▶ **Task goal**: Your answer should consist only of the lines from the line containing "SUPPORT. Each meaning" through the last line below, each repeated exactly.
Data in this exercise Block Start
-- ==== Sys2Proof/Laws/Exec.lean ====
section
/-!
SUPPORT. Each meaning keeps the invariant: one line per instruction over the lemmas of the shared meanings.
-/
namespace Sys2Proof.Machine

variable {st : State}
Data in this exercise Block End
▶ **Expected answer**:
SUPPORT. Each meaning keeps the invariant: one line per instruction over the lemmas of the shared meanings.
-/
namespace Sys2Proof.Machine

variable {st : State}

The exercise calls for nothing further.